Arahabaki sighed. Any brash moment made to kill this creature will make him a liability to Kuro.

"If that's all, I have to retire before the priest decides to pray for the umpteenth time about the Covid-19 virus." The whitish aura returned to its box.

"Thanks for the information."

Footsteps were approaching. Arahabaki could sense a human approaching as he stood down from the platform. 

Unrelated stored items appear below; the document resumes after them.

-- ==== Sys2Proof/Machine/Core.lean ====
section
/-! DEFINITION. The machine as the host runs it. -/

def Sys2Proof.core : Host.Core := { State := Sys2Proof.Machine.State, Fault := Sys2Proof.Machine.Fault, Refusal := Sys2Proof.Machine.Refusal, step := Sys2Proof.Machine.step, reset := Sys2Proof.Machine.State.reset }
end

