-- ==== Sys2Proof/Certificates/Slice0/Obligations.lean ====
section
/-! DEFINITION. The statements about the machine that are put to the provers, as propositions. Each docstring names the rules of
spec/ that the statement formalises. -/

open Sys2Proof Sys2Proof.Machine

/-! Lane instructions whose results stay in registers. -/

/-- R235 to R239, R244, R266: the integer arithmetic, logic, shifts, bit fields, counts and integer dot products of lanes, with N, the
discard code, the latches and the frame. -/
def Obligations.LaneIntegers : Prop :=
  (LaneOp2 .iadd (fun _ a b => a + b) ∧ LaneOp2 .isub (fun _ a b => a - b) ∧
  LaneOp2 .iadds (fun w => addSat ((lxcExt w.lxc).testBit 0)) ∧ LaneOp2 .isubs (fun w => subSat ((lxcExt w.lxc).testBit 0)) ∧
  LaneOp2 .imul (fun _ a b => a * b) ∧ LaneOp2 .imulh (fun _ => mulHigh false) ∧ LaneOp2 .imulhn (fun _ => mulHigh true) ∧
  LaneOp3 .imad (fun _ a b c => a * b + c) ∧
  LaneOp3 .dot4 (fun w => dotInt 4 ((lxcExt w.lxc).testBit 0) ((lxcExt w.lxc).testBit 1) ((lxcExt w.lxc).testBit 2)) ∧
  LaneOp3 .dot8 (fun w => dotInt 8 ((lxcExt w.lxc).testBit 0) ((lxcExt w.lxc).testBit 1) ((lxcExt w.lxc).testBit 2)) ∧
  LaneOpImm .iaddi (fun a b => a + b)) ∧
  (LaneOp2 .imin (fun _ => pick false false) ∧ LaneOp2 .imax (fun _ => pick false true) ∧
  LaneOp2 .nmin (fun _ => pick true false) ∧ LaneOp2 .nmax (fun _ => pick true true) ∧
  LaneOp2 .land (fun _ a b => a &&& b) ∧ LaneOp2 .lor (fun _ a b => a ||| b) ∧ LaneOp2 .lxor (fun _ a b => a ^^^ b) ∧
  LaneOp2 .landn (fun _ a b => a &&& ~~~b) ∧
  LaneOp2 .shl (fun _ => shl32) ∧ LaneOp2 .shr (fun _ => shr32) ∧ LaneOp2 .sar (fun _ => sar32) ∧ LaneOp2 .rol (fun _ => rol32) ∧
  LaneOp2 .bfe (fun w => bfe32 ((lxcExt w.lxc).testBit 0)) ∧ LaneOp3 .bfi (fun _ => bfi32) ∧
  LaneOp1 .popc (fun _ => popc32) ∧ LaneOp1 .clz (fun _ => clz32) ∧ LaneOp1 .brev (fun _ => brev32) ∧
  LaneOp1 .iabs (fun _ => iabs32) ∧
  LaneOpImm .andi (fun a b => a &&& b) ∧ LaneOpImm .ori (fun a b => a ||| b) ∧ LaneOpImm .xori (fun a b => a ^^^ b) ∧
  ∀ (w : LJ) (s : State), s.lanePoison (s.me.active w.lxc) [(w.a, 1)] = 0 →
    ∃ t, exec (.shi w) s = .next t ∧ OnlyMe s t ∧
      Result32 s t (s.me.active w.lxc) w.d w.n (ljLen w) fun _ a => shi32 w.imm (srcVal s.me a w.a))

/-- R217, R240 to R242, R247, R248: selects and moves of lanes (SEL takes a where the predicate EXT[2:0] differs from EXT[3], else
b; PTOV gives p0 to p6 and a true p7), and the compares and predicate logic, which write the one predicate they name in active
lanes. -/
def Obligations.LaneMovesAndPredicates : Prop :=
  (LaneOp1 .mov (fun _ a => a) ∧
  (∀ (w : LR) (s : State), s.lanePoison (s.me.active w.lxc) [(w.a, 1), (w.b, 1)] = 0 →
    ∃ t, exec (.sel w) s = .next t ∧ OnlyMe s t ∧
      Result32 s t (s.me.active w.lxc) w.d w.n (lrLen w) fun _ a =>
        if a.pred (lxcExt w.lxc % 8) != (lxcExt w.lxc).testBit 3 then srcVal s.me a w.a else srcVal s.me a w.b) ∧
  (∀ (w : LR) (s : State),
    ∃ t, exec (.ptov w) s = .next t ∧ OnlyMe s t ∧
      Result32 s t (s.me.active w.lxc) w.d w.n (lrLen w) fun _ a => (1 : BitVec 1) ++ a.p |>.setWidth 32) ∧
  ∀ (w : LI) (s : State),
    ∃ t, exec (.movi w) s = .next t ∧ OnlyMe s t ∧
      Result32 s t (s.me.active w.lxc) w.d w.n (liLen w) fun _ _ => liImm w.imm (w.lxi.map fun x => x.hi.toNat)) ∧
  ((∀ (w : LR) (s : State), s.lanePoison (s.me.active w.lxc) [(w.a, 1), (w.b, 1)] = 0 →
    (∃ t, exec (.icmp w) s = .next t ∧ OnlyMe s t ∧
      ResultPred s t (s.me.active w.lxc) (pdOf w.d) (lrLen w) fun _ a =>
        icmp32 false (cndOf w.d) (srcVal s.me a w.a) (srcVal s.me a w.b)) ∧
    ∃ t, exec (.ncmp w) s = .next t ∧ OnlyMe s t ∧
      ResultPred s t (s.me.active w.lxc) (pdOf w.d) (lrLen w) fun _ a =>
        icmp32 true (cndOf w.d) (srcVal s.me a w.a) (srcVal s.me a w.b)) ∧
  (∀ (w : LI) (s : State), s.lanePoison (s.me.active w.lxc) [(w.a, 1)] = 0 →
    ∃ t, exec (.icmpi w) s = .next t ∧ OnlyMe s t ∧
      ResultPred s t (s.me.active w.lxc) (pdOf w.d) (liLen w) fun _ a =>
        icmp32 false (cndOf w.d) (srcVal s.me a w.a) (liImm w.imm (w.lxi.map fun x => x.hi.toNat))) ∧
  ∀ (w : LR) (s : State),
    ∃ t, exec (.plog w) s = .next t ∧ OnlyMe s t ∧
      ResultPred s t (s.me.active w.lxc) (pdOf w.d) (lrLen w) fun _ a =>
        (w.d.toNat % 16).testBit (2 * (a.pred w.a.toNat).toNat + (a.pred w.b.toNat).toNat))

"What are you doing here?" A firm voice asked.

Arahabaki rolled his eyes and turned around to face an old foreign looking man. "Just talking to your god."

He had the features of those ghostly priests which died during the Edo period. Minus the beard and moustache. More fortunate than his predecessors, who lost their lives.

"Oh… always good to see youngsters come to church. We can pray together if you wish," the man offered.

I am a god too, Arahabaki smirked. The man was actually glancing at the surroundings. Almost like he was checking for damages. 

'My priest,' the god whispered to his being. "If you stay on, you may need to listen to the sermons proclaiming my greatness."

No bloody thanks. Thankfully, his shrine holds very little ceremonies or else he would be bored to death like the rest of the major gods. Listening to the Shinto priest chanting the norito payer and then reciting all the requests was plain boring.

"It is okay, I am just leaving." He waved to the priest and quickly exited.